TRY IT:
Retype the data below in full, keeping every character as it is.

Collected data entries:
-- ==== Sys2Proof/Machine/Mx.lean ====
section
/-! DEFINITION. MX: the matrix array, its waves and its grants, the accumulator banks (chapters 03 and 04, Tables 07-11 to 07-14). -/

namespace Sys2Proof.Machine

/-! ## The anchored window -/

/-- Marks as bits of the mark set: Q 5, P 4, M 3, SP 2, SM 1, L 0 (Table 04-6). -/
def markQ : BitVec 6 := 0x20#6
def markP : BitVec 6 := 0x10#6
def markM : BitVec 6 := 0x08#6
def markSP : BitVec 6 := 0x04#6
def markSM : BitVec 6 := 0x02#6
def markL : BitVec 6 := 0x01#6

/-- The contribution of one product at an anchor: units added and marks set (R85). -/
def placeProduct (anchor : Int) : Val → Int × BitVec 6
  | .nan => (0, markQ)
  | .inf neg => (0, if neg then markM else markP)
  | .fin neg m e =>
    if m = 0 then (0, 0)
    else
      let sh := e - anchor
      if 79 ≤ topExp m sh then (0, if neg then markSM else markSP)
      else
        let k : Nat := if 0 ≤ sh then m * 2 ^ sh.toNat else m / 2 ^ (-sh).toNat
        let lossy := decide (sh < 0) && decide (m % 2 ^ (-sh).toNat ≠ 0)
        (if neg then -(k : Int) else k, if lossy then markL else 0)

/-- Whether a product leaves the wave without a residue check (R57): non-finite, or above the window. -/
def flaggedMarks (m : BitVec 6) : Bool := m &&& 0x3E#6 != 0

/-- One output of a wave: the exact sum of its contributions and the union of their marks. -/
def waveOutput (anchor : Int) (ps : List Val) : Int × BitVec 6 :=
  ps.foldl (fun a p => let c := placeProduct anchor p; (a.1 + c.1, a.2 ||| c.2)) (0, 0)

/-- The ANCHOR of a bank as an integer. -/
def Bank.anchorInt (b : Bank) : Int := b.anchor.toInt

/-- The window content of an element. -/
def Bank.elem (b : Bank) (e : Nat) : Int := (Map.get 0 b.a e).toInt
def Bank.mark (b : Bank) (e : Nat) : BitVec 6 := Map.get 0 b.marks e

/-- Adds a row of contributions to bank row `m`: contents, marks, and the row tally by its residue (R55, R86). -/
def Bank.addRow (b : Bank) (m : Nat) (row : List (Int × BitVec 6)) (tallied : Int) : Bank :=
  let es := (List.range row.length).zip row
  { b with
    a := es.foldl (fun (x : Map (BitVec 96)) e => Map.upd 0 x (128 * m + e.1) (· + BitVec.ofInt 96 e.2.1)) b.a
    marks := es.foldl (fun (x : Map (BitVec 6)) e => Map.upd 0 x (128 * m + e.1) (· ||| e.2.2)) b.marks
    tally := Map.upd 0 b.tally m fun t => (t + residue tallied b.anchorInt) % 2147483647 }

/-! ## MMA -/

def needsMma (i : Issue) (s : State) : Needs :=
  let w := i.word
  let tf := extF w 123 120
  let sf := extF w 119 116
  let t := s.tileAt i.tile
  let b := t.bankAt (rn w.dst)
  let rs : List (Nat × Nat) := [(256 * extF w 76 64, sliceBytes sf), (256 * extF w 89 77, sliceBytes tf),
    (256 * extF w 102 90, planeBytes sf), (256 * extF w 115 103, planeBytes tf)]
  let okf := fun (f : Nat) => decide (1 ≤ f ∧ f ≤ 10)
  { ill := funcIll w (fun n => decide (n < 2)) ++ opsIll w .acc .none .none ++ immIll w 23 0 zero ++ extIll w 127 126 zero ++
      extIll w 123 120 fmtOk ++ extIll w 119 116 fmtOk ++
      (if isMx tf then [] else extIll w 115 103 zero ++ extIll w 125 125 zero) ++
      (if isMx sf then [] else extIll w 102 90 zero ++ extIll w 124 124 zero)
    writes := resAcc w.dst, isMma := true, unreplay := true
    lsR := if okf tf && okf sf && (rangeFaults rs).isEmpty then rs else []
    faults := fmtFault (okf sf) sf ++ fmtFault (okf tf) tf ++ rangeFaults rs ++
      (if b.ownedBy i.stream then [] else [(0x09, BitVec.ofNat 64 (rn w.dst))]) ++
      (if b.fills < 512 then [] else [(0x0A, BitVec.ofNat 64 b.fills)]) }

/-- The MMA a word names. -/
def mmaOf (i : Issue) (crossed : Bool) (id : Nat) (pc : BitVec 48) : Mma :=
  let w := i.word
  { id := id, stream := i.stream, pc := pc, bank := rn w.dst, crossed := crossed, t := w.func.getLsbD 0
    tfmt := extF w 123 120, sfmt := extF w 119 116, tblk := w.ext.getLsbD 61, sblk := w.ext.getLsbD 60
    toff := extF w 89 77, soff := extF w 76 64, tsoff := extF w 115 103, ssoff := extF w 102 90 }

/-- An issued MMA holds its entry until completion (R49), counts in FILLS (R86) and waits for the array. -/
def effMma (crossed : Bool) (i : Issue) (pc : BitVec 48) (s : State) : State :=
  let m := mmaOf i crossed s.nextId pc
  let e : SbEntry := { stream := i.stream, reads := m.ranges.flatMap lsRes, writes := [.acc m.bank], op := m.id, isMma := true }
  (s.modTile i.tile fun t => { (t.modBank m.bank fun b => { b with fills := b.fills + 1 }) with mmaQ := t.mmaQ ++ [m], sb := t.sb ++ [e] }).bumpId

def execMmaF (i : Issue) (s : State) : Host.Outcome State Fault Refusal := issue i (needsMma i s) (effMma false i) s
def execMmaX (i : Issue) (s : State) : Host.Outcome State Fault Refusal := issue i (needsMma i s) (effMma true i) s

/-- What an MMA reads as its stream sees local store now. -/
def Mma.load (m : Mma) (t : Tile) : MmaFill :=
  { stat := t.lsRead m.stream (256 * m.soff) (sliceBytes m.sfmt), statSc := t.lsRead m.stream (256 * m.ssoff) (planeBytes m.sfmt)
    strm := t.lsRead m.stream (256 * m.toff) (sliceBytes m.tfmt), strmSc := t.lsRead m.stream (256 * m.tsoff) (planeBytes m.tfmt) }

/-- What an MMA works on: what it took as it was granted the array (R50, log 64). -/
def Mma.operands (m : Mma) (t : Tile) : MmaFill := m.fill.getD (m.load t)

/-- The element of the streamed block wave `wv` uses at position `c` (R45). -/
def Mma.streamed (m : Mma) (f : MmaFill) (wv c : Nat) : Val :=
  let rd := rdOf f.strm.toArray
  let sc := rdOf f.strmSc.toArray
  if m.t then valAt rd sc m.tfmt m.tblk c wv else valAt rd sc m.tfmt m.tblk wv c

TASK SOLUTION:
-- ==== Sys2Proof/Machine/Mx.lean ====
section
/-! DEFINITION. MX: the matrix array, its waves and its grants, the accumulator banks (chapters 03 and 04, Tables 07-11 to 07-14). -/

namespace Sys2Proof.Machine

/-! ## The anchored window -/

/-- Marks as bits of the mark set: Q 5, P 4, M 3, SP 2, SM 1, L 0 (Table 04-6). -/
def markQ : BitVec 6 := 0x20#6
def markP : BitVec 6 := 0x10#6
def markM : BitVec 6 := 0x08#6
def markSP : BitVec 6 := 0x04#6
def markSM : BitVec 6 := 0x02#6
def markL : BitVec 6 := 0x01#6

/-- The contribution of one product at an anchor: units added and marks set (R85). -/
def placeProduct (anchor : Int) : Val → Int × BitVec 6
  | .nan => (0, markQ)
  | .inf neg => (0, if neg then markM else markP)
  | .fin neg m e =>
    if m = 0 then (0, 0)
    else
      let sh := e - anchor
      if 79 ≤ topExp m sh then (0, if neg then markSM else markSP)
      else
        let k : Nat := if 0 ≤ sh then m * 2 ^ sh.toNat else m / 2 ^ (-sh).toNat
        let lossy := decide (sh < 0) && decide (m % 2 ^ (-sh).toNat ≠ 0)
        (if neg then -(k : Int) else k, if lossy then markL else 0)

/-- Whether a product leaves the wave without a residue check (R57): non-finite, or above the window. -/
def flaggedMarks (m : BitVec 6) : Bool := m &&& 0x3E#6 != 0

/-- One output of a wave: the exact sum of its contributions and the union of their marks. -/
def waveOutput (anchor : Int) (ps : List Val) : Int × BitVec 6 :=
  ps.foldl (fun a p => let c := placeProduct anchor p; (a.1 + c.1, a.2 ||| c.2)) (0, 0)

/-- The ANCHOR of a bank as an integer. -/
def Bank.anchorInt (b : Bank) : Int := b.anchor.toInt

/-- The window content of an element. -/
def Bank.elem (b : Bank) (e : Nat) : Int := (Map.get 0 b.a e).toInt
def Bank.mark (b : Bank) (e : Nat) : BitVec 6 := Map.get 0 b.marks e

/-- Adds a row of contributions to bank row `m`: contents, marks, and the row tally by its residue (R55, R86). -/
def Bank.addRow (b : Bank) (m : Nat) (row : List (Int × BitVec 6)) (tallied : Int) : Bank :=
  let es := (List.range row.length).zip row
  { b with
    a := es.foldl (fun (x : Map (BitVec 96)) e => Map.upd 0 x (128 * m + e.1) (· + BitVec.ofInt 96 e.2.1)) b.a
    marks := es.foldl (fun (x : Map (BitVec 6)) e => Map.upd 0 x (128 * m + e.1) (· ||| e.2.2)) b.marks
    tally := Map.upd 0 b.tally m fun t => (t + residue tallied b.anchorInt) % 2147483647 }

/-! ## MMA -/

def needsMma (i : Issue) (s : State) : Needs :=
  let w := i.word
  let tf := extF w 123 120
  let sf := extF w 119 116
  let t := s.tileAt i.tile
  let b := t.bankAt (rn w.dst)
  let rs : List (Nat × Nat) := [(256 * extF w 76 64, sliceBytes sf), (256 * extF w 89 77, sliceBytes tf),
    (256 * extF w 102 90, planeBytes sf), (256 * extF w 115 103, planeBytes tf)]
  let okf := fun (f : Nat) => decide (1 ≤ f ∧ f ≤ 10)
  { ill := funcIll w (fun n => decide (n < 2)) ++ opsIll w .acc .none .none ++ immIll w 23 0 zero ++ extIll w 127 126 zero ++
      extIll w 123 120 fmtOk ++ extIll w 119 116 fmtOk ++
      (if isMx tf then [] else extIll w 115 103 zero ++ extIll w 125 125 zero) ++
      (if isMx sf then [] else extIll w 102 90 zero ++ extIll w 124 124 zero)
    writes := resAcc w.dst, isMma := true, unreplay := true
    lsR := if okf tf && okf sf && (rangeFaults rs).isEmpty then rs else []
    faults := fmtFault (okf sf) sf ++ fmtFault (okf tf) tf ++ rangeFaults rs ++
      (if b.ownedBy i.stream then [] else [(0x09, BitVec.ofNat 64 (rn w.dst))]) ++
      (if b.fills < 512 then [] else [(0x0A, BitVec.ofNat 64 b.fills)]) }

/-- The MMA a word names. -/
def mmaOf (i : Issue) (crossed : Bool) (id : Nat) (pc : BitVec 48) : Mma :=
  let w := i.word
  { id := id, stream := i.stream, pc := pc, bank := rn w.dst, crossed := crossed, t := w.func.getLsbD 0
    tfmt := extF w 123 120, sfmt := extF w 119 116, tblk := w.ext.getLsbD 61, sblk := w.ext.getLsbD 60
    toff := extF w 89 77, soff := extF w 76 64, tsoff := extF w 115 103, ssoff := extF w 102 90 }

/-- An issued MMA holds its entry until completion (R49), counts in FILLS (R86) and waits for the array. -/
def effMma (crossed : Bool) (i : Issue) (pc : BitVec 48) (s : State) : State :=
  let m := mmaOf i crossed s.nextId pc
  let e : SbEntry := { stream := i.stream, reads := m.ranges.flatMap lsRes, writes := [.acc m.bank], op := m.id, isMma := true }
  (s.modTile i.tile fun t => { (t.modBank m.bank fun b => { b with fills := b.fills + 1 }) with mmaQ := t.mmaQ ++ [m], sb := t.sb ++ [e] }).bumpId

def execMmaF (i : Issue) (s : State) : Host.Outcome State Fault Refusal := issue i (needsMma i s) (effMma false i) s
def execMmaX (i : Issue) (s : State) : Host.Outcome State Fault Refusal := issue i (needsMma i s) (effMma true i) s

/-- What an MMA reads as its stream sees local store now. -/
def Mma.load (m : Mma) (t : Tile) : MmaFill :=
  { stat := t.lsRead m.stream (256 * m.soff) (sliceBytes m.sfmt), statSc := t.lsRead m.stream (256 * m.ssoff) (planeBytes m.sfmt)
    strm := t.lsRead m.stream (256 * m.toff) (sliceBytes m.tfmt), strmSc := t.lsRead m.stream (256 * m.tsoff) (planeBytes m.tfmt) }

/-- What an MMA works on: what it took as it was granted the array (R50, log 64). -/
def Mma.operands (m : Mma) (t : Tile) : MmaFill := m.fill.getD (m.load t)

/-- The element of the streamed block wave `wv` uses at position `c` (R45). -/
def Mma.streamed (m : Mma) (f : MmaFill) (wv c : Nat) : Val :=
  let rd := rdOf f.strm.toArray
  let sc := rdOf f.strmSc.toArray
  if m.t then valAt rd sc m.tfmt m.tblk c wv else valAt rd sc m.tfmt m.tblk wv c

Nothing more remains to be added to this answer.